Inner Critic outing

THE INNER CRITIC
My inner critic is a she-voice in my head, telling me that I (of all people!) can’t create what I want to create! She encourages me to be lazy and helps me think bad thoughts about myself, my life and my creative work. Mostly she likes to stand in the way of success and mocks me when I fail. Actually, her favorite thing to do is to remind me that I will never be a successful person and that I fail more often than not.

I learned of her presence a few years ago when Tine Wiggens of Studio Friday talked about sending her IC (inner critic) on holiday to get some work done. I too wish it would be that simple, but such a creature is a part of yourself and it is always so very difficult to get away from yourself! Most people would pay good money to never hear that voice again but no matter how many affirmations we say about our own greatness your own IC will come back and let you know: You suck! You should give up, you will never know what you want with your life anyway…

I detest that voice. Some call it gremlin. To me it’s a little monster with lots of black fur and eyes that can see through any darkness and find me, wherever I try to hide. She lives in my shadow and is never far away from me. The air she breathes is fear and self loathing, and she makes the happy dance whenever I cry or roll under a blanket to “rest”.

Inner Critic says Boo!

She often tells me how silly it is to appreciate toys, rainbows, twinkling pink lights, gingerbread houses and silly doodles. She wants me to grow up and stop playing, and I work hard to resist her demands.

When I was reading Diana Trout’s book I tried to imagine my Inner Critique (the IC) and how it would look visually, but it was hard.

I imagined her looking like me but more strict, slick and in an office suit. She was the grown up that couldn’t accept my inner child. She would, like an old school teacher, rise her finger at me and telling me to be a smart girl and stop dreaming.

I thought the IC would be a picture of me, because it is such a strong voice in me. But that did not work and I couldn’t draw the IC that way. Because I couldn’t step away from myself, and I am a grown up (who has come to appreciate office clothes; I started to dress in skirt, pantyhose and shirt last year) – sometimes looking more grown up than I feel. Was I then becoming the Inner Critic (or an image of her) or walking her errands? Can you turn into the Inner Critic you want to avoid? Now I know that the inner critic does not look like me. She may talk with my voice and use my fear for dinner, but she does not look like me at all.

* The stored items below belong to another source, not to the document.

-- ==== Sys2Proof/Proofs/ExponentialSeries.lean ====
section
/-! SUPPORT. FEXP2 (R136): the partial sum of the model's exponential series encloses the power of two. -/

namespace Sys2Proof.Proofs

open Sys2Proof Sys2Proof.Machine Sys2Proof.Claims Sys2Proof.Laws

/-! ### The exponential series -/

/-- A term of the exponential series, in units of 2^-256. -/
noncomputable def expTerm (Y : ℝ) (j : ℕ) : ℝ := ((2 ^ 256 : ℕ) : ℝ) * (Y ^ j / j.factorial)

theorem expTerm_succ (Y : ℝ) (j : ℕ) : expTerm Y (j + 1) = expTerm Y j * Y / ((j + 1 : ℕ) : ℝ) := by
  unfold expTerm
  generalize ((2 ^ 256 : ℕ) : ℝ) = U
  rw [Nat.factorial_succ, Nat.cast_mul, pow_succ]
  field_simp

/-- The next term of the series, cut off twice, stays within eight units of the true one. -/
theorem expTerm_next {U y t j : ℕ} {T : ℝ} (hU : 0 < U) (hy : 4 * y ≤ 3 * U) (hlo : (t : ℝ) ≤ T) (hhi : T ≤ t + 8) :
    ((t * y / U / (j + 1) : ℕ) : ℝ) ≤ T * ((y : ℝ) / U) / ((j + 1 : ℕ) : ℝ) ∧ T * ((y : ℝ) / U) / ((j + 1 : ℕ) : ℝ) ≤ ((t * y / U / (j + 1) : ℕ) : ℝ) + 8 := by
  obtain ⟨h1, h2⟩ := cast_div_bounds (t * y) hU
  obtain ⟨h3, h4⟩ := cast_div_bounds (t * y / U) (Nat.succ_pos j)
  have hUr : (0 : ℝ) < U := by exact_mod_cast hU
  have hjr : (1 : ℝ) ≤ ((j + 1 : ℕ) : ℝ) := by exact_mod_cast Nat.succ_le_succ (Nat.zero_le j)
  have hY0 : 0 ≤ (y : ℝ) / U := by positivity
  have hY : (y : ℝ) / U ≤ 3 / 4 := by
    rw [div_le_div_iff₀ hUr (by norm_num), mul_comm]
    exact_mod_cast hy
  rw [Nat.cast_mul, mul_div_assoc] at h1 h2
  generalize (y : ℝ) / U = Y at *
  generalize ((t * y / U : ℕ) : ℝ) = q at *
  generalize ((j + 1 : ℕ) : ℝ) = d at *
  have hd : 0 < d := by linarith
  have htY := mul_le_mul_of_nonneg_right hlo hY0
  have htY' := mul_le_mul_of_nonneg_right hhi hY0
  constructor
  · exact h3.trans (div_le_div_of_nonneg_right (h1.trans htY) hd.le)
  · rw [div_lt_iff₀ hd] at h4
    rw [div_le_iff₀ hd]
    nlinarith

/-- The partial sum of the model, against the true one. -/
theorem expGo_spec {y : ℕ} (hy : 4 * y ≤ 3 * 2 ^ 256) (k j t acc : ℕ) (hlo : (t : ℝ) ≤ expTerm ((y : ℝ) / (2 ^ 256 : ℕ)) j)
    (hhi : expTerm ((y : ℝ) / (2 ^ 256 : ℕ)) j ≤ t + 8) :
    (expGo y k j t acc : ℝ) ≤ acc + ∑ i ∈ Finset.range k, expTerm ((y : ℝ) / (2 ^ 256 : ℕ)) (j + i) ∧
    acc + ∑ i ∈ Finset.range k, expTerm ((y : ℝ) / (2 ^ 256 : ℕ)) (j + i) ≤ expGo y k j t acc + 8 * k := by
  induction k generalizing j t acc with
  | zero => simp [expGo]
  | succ k ih =>
    have hnext := expTerm_next (j := j) (Nat.two_pow_pos 256) hy hlo hhi
    rw [← expTerm_succ] at hnext
    obtain ⟨hlo', hhi'⟩ := ih (j + 1) _ (acc + t) hnext.1 hnext.2
    simp only [Nat.add_assoc, Nat.add_comm 1] at hlo' hhi'
    rw [expGo, Finset.sum_range_succ', Nat.cast_succ]
    simp only [Nat.add_zero]
    rw [Nat.cast_add] at hlo' hhi'
    constructor <;> linarith

/-- The partial sum of 70 terms, against the exponential. -/
theorem expGo_exp {y : ℕ} (hy : 4 * y ≤ 3 * 2 ^ 256) : (expGo y 70 0 (2 ^ 256) 0 : ℝ) ≤ (2 ^ 256 : ℕ) * Real.exp ((y : ℝ) / (2 ^ 256 : ℕ)) ∧
    (2 ^ 256 : ℕ) * Real.exp ((y : ℝ) / (2 ^ 256 : ℕ)) ≤ expGo y 70 0 (2 ^ 256) 0 + 561 := by
  have hfirst : expTerm ((y : ℝ) / (2 ^ 256 : ℕ)) 0 = ((2 ^ 256 : ℕ) : ℝ) := by simp [expTerm]
  obtain ⟨hlo, hhi⟩ := expGo_spec hy 70 0 (2 ^ 256) 0 hfirst.ge (by rw [hfirst]; exact le_add_of_nonneg_right (by norm_num))
  have hfact : 2 ^ 256 * 71 ≤ Nat.factorial 70 * 70 := by decide
  have hsum : ∑ i ∈ Finset.range 70, expTerm ((y : ℝ) / (2 ^ 256 : ℕ)) (0 + i) =
      (2 ^ 256 : ℕ) * ∑ i ∈ Finset.range 70, ((y : ℝ) / (2 ^ 256 : ℕ)) ^ i / i.factorial := by
    rw [Finset.mul_sum]
    exact Finset.sum_congr rfl fun i _ => by rw [Nat.zero_add, expTerm]
  have hU : (0 : ℝ) < ((2 ^ 256 : ℕ) : ℝ) := Nat.cast_pos.mpr (Nat.two_pow_pos 256)
  have hY0 : 0 ≤ (y : ℝ) / (2 ^ 256 : ℕ) := by positivity
  have hY1 : (y : ℝ) / (2 ^ 256 : ℕ) ≤ 1 := by
    rw [div_le_one hU, Nat.cast_le]
    omega
  have hge := mul_le_mul_of_nonneg_left (Real.sum_le_exp_of_nonneg hY0 70) hU.le
  have hle := mul_le_mul_of_nonneg_left (Real.exp_bound' hY0 hY1 (n := 70) (by norm_num)) hU.le
  have htail : ((2 ^ 256 : ℕ) : ℝ) * (((y : ℝ) / (2 ^ 256 : ℕ)) ^ 70 * ((70 : ℕ) + 1) / ((70 : ℕ).factorial * (70 : ℕ))) ≤ 1 := by
    have hpow := pow_le_one₀ (n := 70) hY0 hY1
    have hfactr : ((2 ^ 256 : ℕ) : ℝ) * ((70 : ℕ) + 1) ≤ (70 : ℕ).factorial * (70 : ℕ) := by exact_mod_cast hfact
    have hF : (0 : ℝ) < (70 : ℕ).factorial * (70 : ℕ) := mul_pos (Nat.cast_pos.mpr (Nat.factorial_pos 70)) (by norm_num)
    rw [← mul_div_assoc, div_le_one hF]
    refine le_trans ?_ hfactr
    rw [mul_left_comm]
    exact mul_le_of_le_one_left (by positivity) hpow
  rw [hsum] at hlo hhi
  rw [mul_add] at hle
  rw [Nat.cast_zero, zero_add] at hlo hhi
  rw [Nat.cast_ofNat (n := 70)] at hhi
  constructor <;> linarith

/-! ### The power of two -/

/-- The exponent that the model takes, y in units of 2^-256, is at most two units short of that of the fraction of a power of two. -/
theorem expArgument {x : ℕ} (hx : x < 2 ^ 200) : 4 * (x * ln2Q / 2 ^ 200) ≤ 3 * 2 ^ 256 ∧
    ((x * ln2Q / 2 ^ 200 : ℕ) : ℝ) ≤ (x : ℝ) / (2 ^ 200 : ℕ) * (2 ^ 256 * Real.log 2) ∧
    (x : ℝ) / (2 ^ 200 : ℕ) * (2 ^ 256 * Real.log 2) ≤ ((x * ln2Q / 2 ^ 200 : ℕ) : ℝ) + 2 := by
  obtain ⟨hln, hln'⟩ := ln2_bounds
  obtain ⟨hdiv, hdiv'⟩ := cast_div_bounds (x * ln2Q) (Nat.two_pow_pos 200)
  have hU : (0 : ℝ) < ((2 ^ 200 : ℕ) : ℝ) := Nat.cast_pos.mpr (Nat.two_pow_pos 200)
  have hφ0 : 0 ≤ (x : ℝ) / (2 ^ 200 : ℕ) := by positivity
  have hφ1 : (x : ℝ) / (2 ^ 200 : ℕ) ≤ 1 := by
    rw [div_le_one hU, Nat.cast_le]
    exact hx.le
  have hle : x * ln2Q / 2 ^ 200 ≤ ln2Q := Nat.div_le_of_le_mul (Nat.mul_le_mul_right ln2Q hx.le)
  rw [Nat.cast_mul, mul_div_right_comm] at hdiv hdiv'
  refine ⟨(Nat.mul_le_mul_left 4 hle).trans (by decide), ?_, ?_⟩
  · exact hdiv.trans (mul_le_mul_of_nonneg_left hln hφ0)
  · have h1 := mul_le_mul_of_nonneg_left hln' hφ0
    rw [mul_add, mul_one] at h1
    linarith

/-- The exponential of a little more. -/
theorem exp_le_of_near {a b : ℝ} (hab : a ≤ b) (h : b - a ≤ 1) : Real.exp b ≤ Real.exp a * (1 + 2 * (b - a)) := by
  have hnn : 0 ≤ b - a := sub_nonneg.mpr hab
  have habs := Real.abs_exp_sub_one_le (x := b - a) (by rwa [abs_of_nonneg hnn])
  rw [abs_of_nonneg hnn] at habs
  have hle : Real.exp (b - a) ≤ 1 + 2 * (b - a) := by linarith [le_abs_self (Real.exp (b - a) - 1)]
  calc Real.exp b = Real.exp a * Real.exp (b - a) := by rw [← Real.exp_add, add_sub_cancel]
    _ ≤ Real.exp a * (1 + 2 * (b - a)) := mul_le_mul_of_nonneg_left hle (Real.exp_pos a).le

/-- The partial sum of the model encloses the power of two of a fraction, in units of 2^-256. -/
theorem exp2_enclosure {x : ℕ} (hx : x < 2 ^ 200) :
    (expGo (x * ln2Q / 2 ^ 200) 70 0 (2 ^ 256) 0 : ℝ) ≤ 2 ^ 256 * (2 : ℝ) ^ ((x : ℝ) / (2 ^ 200 : ℕ)) ∧
    2 ^ 256 * (2 : ℝ) ^ ((x : ℝ) / (2 ^ 200 : ℕ)) ≤ expGo (x * ln2Q / 2 ^ 200) 70 0 (2 ^ 256) 0 + 1024 := by
  obtain ⟨hy, hlo, hhi⟩ := expArgument hx
  obtain ⟨hexp, hexp'⟩ := expGo_exp hy
  have hφ1 : (x : ℝ) / (2 ^ 200 : ℕ) ≤ 1 := by
    rw [div_le_one (Nat.cast_pos.mpr (Nat.two_pow_pos 200)), Nat.cast_le]
    exact hx.le
  have hcast : ((2 ^ 256 : ℕ) : ℝ) = 2 ^ 256 := by rw [Nat.cast_pow, Nat.cast_ofNat]
  have hU : (0 : ℝ) < 2 ^ 256 := by positivity
  have hU1 : (8 : ℝ) ≤ 2 ^ 256 := by norm_num
  rw [Real.rpow_def_of_pos two_pos]
  rw [hcast] at hexp hexp'
  generalize (x : ℝ) / (2 ^ 200 : ℕ) = φ at *
  generalize expGo (x * ln2Q / 2 ^ 200) 70 0 (2 ^ 256) 0 = lo at *
  generalize x * ln2Q / 2 ^ 200 = y at *
  generalize (2 : ℝ) ^ 256 = U at *
  have hY : (y : ℝ) / U ≤ Real.log 2 * φ := by
    rw [div_le_iff₀ hU]
    linarith
  have hδ : U * (Real.log 2 * φ - y / U) ≤ 2 := by
    rw [mul_sub, mul_div_cancel₀ _ hU.ne']
    linarith
  have hδ1 : Real.log 2 * φ - y / U ≤ 1 := by
    refine le_of_mul_le_mul_left ?_ hU
    linarith
  have hfull : Real.exp (Real.log 2 * φ) ≤ 2 := by
    rw [← Real.rpow_def_of_pos two_pos]
    calc (2 : ℝ) ^ φ ≤ 2 ^ (1 : ℝ) := Real.rpow_le_rpow_of_exponent_le one_le_two hφ1
      _ = 2 := Real.rpow_one 2
  have hbase : Real.exp (y / U) ≤ Real.exp (Real.log 2 * φ) := Real.exp_le_exp.mpr hY
  have hE0 := Real.exp_pos (y / U)
  refine ⟨hexp.trans (mul_le_mul_of_nonneg_left hbase hU.le), ?_⟩
  calc U * Real.exp (Real.log 2 * φ) ≤ U * (Real.exp (y / U) * (1 + 2 * (Real.log 2 * φ - y / U))) :=
        mul_le_mul_of_nonneg_left (exp_le_of_near hY hδ1) hU.le
    _ = U * Real.exp (y / U) + 2 * (U * (Real.log 2 * φ - y / U)) * Real.exp (y / U) := by ring
    _ ≤ U * Real.exp (y / U) + 2 * 2 * 2 := by
      have hstep := mul_le_mul_of_nonneg_right hδ hE0.le
      linarith [hbase.trans hfull]
    _ ≤ lo + 1024 := by linarith

end Sys2Proof.Proofs
end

My Inner Critic is a little monster living inside of me. She is the weak part of me that I can never loose, but I will stop listening to. I need to accept her. We all have some kind of creature like this living in our head/body. Some people work with it, some fight against it. Some people don’t listen and maybe they’re not even aware of the voice and that is probably a good thing. It must be nice to go about your business not hearing that voice. Some people start to accept what the IC is saying as the truth, and then they stop trying all together, and that’s the worst part!

I hear mine loud and clear. Often enough I listen, but I try not to! She questions all my decisions and sometimes affect them more than I wish for. She tells me to stay in bed, to stay still, to shut up, to procrastinate my Big Projects and to stop Dreaming. Every day she tells me:

You can’t write Hanna. You can’t even sit down to start, if you do you become to tired to write! You don’t make enough money, and you don’t even know how. You never have and you never will. You should be doing X but instead you are not doing anything productive. You are such a lazy person. There is something wrong with you.

My inner critic is called Icki, short for Icki-banna. And now that I made her into a paper doll, at least I can (symbolically) tell her to leave the room and let me work. I can put her under the table if I want to. Make your own as a paper doll!

Have you met your IC yet? How do you deal with her/him?